The Econo Travel concept was developed in the mid 1960s by Norfolk businessman Lloyd Tarbutton and builder Vernon Myers. Their prototype featured 48 rooms, a compact lobby, and a manager’s apartment, eliminating many amenities to reduce construction and operating costs. Early operational features included bed boxes to simplify housekeeping, centralized electrical panels, and strategically placed maid closets.

The first Econo Travel Motor Hotel opened in Norfolk, Virginia, in 1969 and quickly demonstrated strong profitability, leading to rapid franchising across the southeastern United States.

=== Expansion and Rebranding (1969–1982) ===
Franchising accelerated throughout the 1970s.

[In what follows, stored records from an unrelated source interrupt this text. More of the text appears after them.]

-- ==== Sys2Proof/Laws/State.lean ====
section
/-!
SUPPORT. One lemma per field per update: what an update of the state or of a team leaves as it is.
-/
namespace Sys2Proof.Machine

/-! ### State.setTeam -/

@[simp] theorem State.setTeam_agenda (s : State) (T : Team) : (s.setTeam T).agenda = s.agenda := rfl
@[simp] theorem State.setTeam_cur (s : State) (T : Team) : (s.setTeam T).cur = s.cur := rfl
@[simp] theorem State.setTeam_tick (s : State) (T : Team) : (s.setTeam T).tick = s.tick := rfl
@[simp] theorem State.setTeam_cycle (s : State) (T : Team) : (s.setTeam T).cycle = s.cycle := rfl
@[simp] theorem State.setTeam_evId (s : State) (T : Team) : (s.setTeam T).evId = s.evId := rfl
@[simp] theorem State.setTeam_placedNo (s : State) (T : Team) : (s.setTeam T).placedNo = s.placedNo := rfl
@[simp] theorem State.setTeam_mem (s : State) (T : Team) : (s.setTeam T).mem = s.mem := rfl
@[simp] theorem State.setTeam_staged (s : State) (T : Team) : (s.setTeam T).staged = s.staged := rfl
@[simp] theorem State.setTeam_poison (s : State) (T : Team) : (s.setTeam T).poison = s.poison := rfl
@[simp] theorem State.setTeam_tags (s : State) (T : Team) : (s.setTeam T).tags = s.tags := rfl
@[simp] theorem State.setTeam_padCtx (s : State) (T : Team) : (s.setTeam T).padCtx = s.padCtx := rfl
@[simp] theorem State.setTeam_padOld (s : State) (T : Team) : (s.setTeam T).padOld = s.padOld := rfl
@[simp] theorem State.setTeam_lines (s : State) (T : Team) : (s.setTeam T).lines = s.lines := rfl
@[simp] theorem State.setTeam_evs (s : State) (T : Team) : (s.setTeam T).evs = s.evs := rfl
@[simp] theorem State.setTeam_msgs (s : State) (T : Team) : (s.setTeam T).msgs = s.msgs := rfl
@[simp] theorem State.setTeam_pins (s : State) (T : Team) : (s.setTeam T).pins = s.pins := rfl
@[simp] theorem State.setTeam_tlb (s : State) (T : Team) : (s.setTeam T).tlb = s.tlb := rfl
@[simp] theorem State.setTeam_walks (s : State) (T : Team) : (s.setTeam T).walks = s.walks := rfl
@[simp] theorem State.setTeam_records (s : State) (T : Team) : (s.setTeam T).records = s.records := rfl
@[simp] theorem State.setTeam_verdicts (s : State) (T : Team) : (s.setTeam T).verdicts = s.verdicts := rfl
@[simp] theorem State.setTeam_slots (s : State) (T : Team) : (s.setTeam T).slots = s.slots := rfl
@[simp] theorem State.setTeam_cinvs (s : State) (T : Team) : (s.setTeam T).cinvs = s.cinvs := rfl
@[simp] theorem State.setTeam_posts (s : State) (T : Team) : (s.setTeam T).posts = s.posts := rfl
@[simp] theorem State.setTeam_launches (s : State) (T : Team) : (s.setTeam T).launches = s.launches := rfl
@[simp] theorem State.setTeam_cohorts (s : State) (T : Team) : (s.setTeam T).cohorts = s.cohorts := rfl
@[simp] theorem State.setTeam_tasks (s : State) (T : Team) : (s.setTeam T).tasks = s.tasks := rfl
@[simp] theorem State.setTeam_copies (s : State) (T : Team) : (s.setTeam T).copies = s.copies := rfl
@[simp] theorem State.setTeam_lastTile (s : State) (T : Team) : (s.setTeam T).lastTile = s.lastTile := rfl
@[simp] theorem State.setTeam_patterns (s : State) (T : Team) : (s.setTeam T).patterns = s.patterns := rfl
@[simp] theorem State.setTeam_objs (s : State) (T : Team) : (s.setTeam T).objs = s.objs := rfl
@[simp] theorem State.setTeam_reqs (s : State) (T : Team) : (s.setTeam T).reqs = s.reqs := rfl
@[simp] theorem State.setTeam_amsgs (s : State) (T : Team) : (s.setTeam T).amsgs = s.amsgs := rfl
@[simp] theorem State.setTeam_tickets (s : State) (T : Team) : (s.setTeam T).tickets = s.tickets := rfl
@[simp] theorem State.setTeam_contribs (s : State) (T : Team) : (s.setTeam T).contribs = s.contribs := rfl
@[simp] theorem State.setTeam_insts (s : State) (T : Team) : (s.setTeam T).insts = s.insts := rfl
@[simp] theorem State.setTeam_comms (s : State) (T : Team) : (s.setTeam T).comms = s.comms := rfl
@[simp] theorem State.setTeam_atoms (s : State) (T : Team) : (s.setTeam T).atoms = s.atoms := rfl
@[simp] theorem State.setTeam_dies (s : State) (T : Team) : (s.setTeam T).dies = s.dies := rfl
@[simp] theorem State.setTeam_skipping (s : State) (T : Team) : (s.setTeam T).skipping = s.skipping := rfl
@[simp] theorem State.setTeam_hostReplies (s : State) (T : Team) : (s.setTeam T).hostReplies = s.hostReplies := rfl
@[simp] theorem State.setTeam_peerReplies (s : State) (T : Team) : (s.setTeam T).peerReplies = s.peerReplies := rfl
@[simp] theorem State.setTeam_caps (s : State) (T : Team) : (s.setTeam T).caps = s.caps := rfl
@[simp] theorem State.setTeam_spdm (s : State) (T : Team) : (s.setTeam T).spdm = s.spdm := rfl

The company acquired the rights to the name Econo Lodge in 1972, initially applying it to conversions of existing motels. By 1982, all Econo Travel properties had been rebranded as Econo Lodge.

=== Ownership Changes (1983–1990) ===
In 1983, the company was sold to investor Ben Douglas, who relocated headquarters to Charlotte, North Carolina. After a period of financial instability, control passed to investor Paul Wallace, who restructured operations and restored profitability. Wallace later sold Econo Lodge to Choice Hotels International in 1990.

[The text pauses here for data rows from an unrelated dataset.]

/-- An instruction whose result is given by elements. -/
theorem LaneReady.elems {f : Nat → Nat → Nat} (h : LaneReady s T slot g n) (hty : ty ≠ .iv64)
    (hi : exec i s = s.laneOp g n fun T q l => q.put ty d l (val T l)) (hv : ∀ l, ElemsAre ty (val T l) (f l)) :
    LaneElems s T slot i g ty d f :=
  (isPair_eq_false hty ▸ h.writes ty d val hi).elems (fun l => (hv l).1) fun l => (hv l).2

/-- An integer operation on two operands. -/
theorem LaneReady.binary {op : IBin} {sat : Bool} {f : Nat → Nat → Nat} (h : LaneReady s T slot g n)
    (hty : ty ∈ [LTy.i32, .n32, .i64, .n64])
    (hi : exec i s = s.laneOp g n fun T q l => q.put ty d l (iBin op ty sat (a T l).even (b T l).even))
    (hf : ∀ l e, iElem op (isSigned ty) sat (elemW ty) (elemOf ty (a T l).even e) (elemOf ty (b T l).even e) = f l e) :
    LaneElems s T slot i g ty d f :=
  h.elems (ne_of_mem_of_not_mem hty (by decide)) hi fun l =>
    (iBin_elems ty _ _ (ne_of_mem_of_not_mem hty (by decide)) op sat).congr (hf l)

/-- A shift or a rotation of each element. -/
theorem LaneReady.shift {op : BOp} {x : Nat → Nat → BitVec (elemW ty)} (h : LaneReady s T slot g n) (hty : ty ≠ .iv64)
    (hi : exec i s = s.laneOp g n fun T q l =>
      q.put ty d l (map2 ty (fun x y => (bElem op (elemW ty) x y, 0)) (a T l).even (b T l).even))
    (hx : ∀ l e, bElem op (elemW ty) (elemOf ty (a T l).even e) (elemOf ty (b T l).even e) = (x l e).toNat) :
    LaneElems s T slot i g ty d fun l e => (x l e).toNat :=
  h.elems hty hi fun l => (map2_elems ty _ _ fun e => by rw [hx]; exact (x l e).isLt).congr (hx l)

end

/-! ### The instructions -/

theorem isSigned_of_mem {ty : LTy} (h : ty ∈ [LTy.i32, .i64]) : isSigned ty = true := by
  simp only [List.mem_cons, List.not_mem_nil, or_false] at h
  obtain rfl | rfl := h <;> rfl

/-- Settles O6, a family of instructions at a time: the binary operations, IMAD, IABS, then IDIV and IREM, each in the
register and the immediate form. -/
theorem laneIntegers : Obligations.LaneIntegers := by
  refine ⟨fun s T slot sat => ⟨fun o hty h => ?binary, fun o hty h => ?binaryImm⟩, fun s T slot =>
    ⟨fun o hty h => ?mad, fun o hty h => ?madImm, fun o sat hty h => ?abs, fun o hty h => ⟨?div, ?rem⟩,
      fun o hty h => ⟨?divImm, ?remImm⟩⟩⟩
  case binary | binaryImm =>
    exact ⟨h.binary hty rfl fun _ _ => wrapTo_clamp .., h.binary hty rfl fun _ _ => wrapTo_clamp ..,
      h.binary hty rfl fun _ _ => wrapTo_clamp .., h.binary hty rfl fun _ _ => rfl, h.binary hty rfl fun _ _ => rfl,
      h.binary hty rfl fun _ _ => rfl⟩
  case mad | madImm => exact h.elems (ne_of_mem_of_not_mem hty (by decide)) rfl fun _ => iMad_elems ..
  case abs => exact h.elems (ne_of_mem_of_not_mem hty (by decide)) rfl fun _ => iAbs_elems _ _ (isSigned_of_mem hty) _
  case div | divImm => exact h.binary hty rfl fun _ _ => rfl
  case rem | remImm => exact h.binary hty rfl fun _ _ => iElem_rem ..

/-- Settles O7: the word operations and the shifts in both forms, then the counts and the bit fields. -/
theorem laneBits : Obligations.LaneBits := by
  refine ⟨fun s T slot => ⟨fun o hty h => ?wordsAndShifts, fun o hty h => ?wordsAndShiftsImm⟩, fun s T slot =>
    ⟨fun o hty h => ⟨?popc, ?clz⟩, fun o hty h => ?bfx, fun o hty h => ?bfxImm, fun o hty h => ?bfi,
      fun o hty h => ?bfiImm⟩⟩
  all_goals have hiv : o.ty ≠ .iv64 := ne_of_mem_of_not_mem hty (by decide)
  case wordsAndShifts | wordsAndShiftsImm =>
    exact ⟨h.writesWord hiv rfl fun _ => rfl, h.writesWord hiv rfl fun _ => rfl, h.writesWord hiv rfl fun _ => rfl,
      h.writesWord hiv rfl fun _ => rfl, h.shift hiv rfl fun _ _ => bElem_shl _,
      h.shift hiv rfl fun _ _ => bElem_shr _ (elemOf_lt ..), h.shift hiv rfl fun _ _ => bElem_sar _ (elemOf_lt ..),
      h.shift hiv rfl fun _ _ => bElem_rot _ (elemW_pos _) (elemOf_lt ..)⟩
  case popc => exact h.elems hiv rfl fun _ => (iPopc_elems ..).congr fun _ => popNat_eq_countP ..
  case clz => exact ⟨_, h.elems hiv rfl fun _ => iClz_elems .., fun _ _ _ => clzNat_spec (elemOf_lt ..)⟩
  case bfx | bfxImm => exact h.writesWord hiv rfl fun _ => iBfx_eq (fieldSpec_eq _) ..
  case bfi | bfiImm =>
    exact ⟨_, h.writesWord hiv rfl fun _ => iBfi_eq_word .., fun _ _ hk => getLsbD_iBfi (fieldSpec_eq _) _ _ hk⟩

end Sys2Proof.Machine
end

== Econo Lodge Franchisee Association (ELFA) ==
The Econo Lodge Franchisee Association (ELFA) was established in 1974 during a period of economic uncertainty and declining travel demand. Franchisees organized to collaborate on cost saving measures, operational standards, and brand strategy. ELFA is recognized as the first independent franchisee association in the U.S. lodging industry.

Following the brand’s acquisition by Choice Hotels, ELFA negotiated the creation of a dedicated Brand Chairman position to ensure franchisee representation within the larger multi brand system. ELFA continues to operate as an independent association representing Econo Lodge franchisees nationwide.

== Brand Positioning and Hotel Features ==

On their website, ELF states that Econo Lodge remains positing as an “Easy Stop on the Road,” noting simplicity, essential amenities, and convenience.

=== Core Features (All Properties) ===
Econo Lodge properties typically offer:
- Free Wi Fi throughout the property
- Free coffee
- Microwaves and refrigerators in all rooms
- Flat panel televisions
- Premium movie channel or on demand TV channels
- Bedside charging outlets

=== Select Features (Available at Some Locations) ===
- Continental breakfast
- In room coffee makers
- Pet friendly accommodations
- On site laundry facilities
- Swimming pool and/or fitness center
- Basic business services

=== Location Strategy ===
Econo Lodge properties are typically located near:
- Major highway exits
- Airports
- Tourist destinations
- Suburban commercial corridors

=== Franchise Structure ===
Econo Lodge operates as a fully franchised brand, resulting in:
- Variation in property age, design, and modernization
- A mix of converted motels and purpose built structures
- A consistent focus on affordability and essential services rather than uniform architecture

While often reviewed as basic or older compared to midscale brands, Econo Lodge is recognized for delivering functional, budget friendly lodging that meets the needs of cost conscious travelers.

== Legacy ==
Econo Lodge is regarded as one of the earliest standardized budget hotel chains in the United States. Its operational model influenced later economy brands and contributed to the development of modern limited service lodging.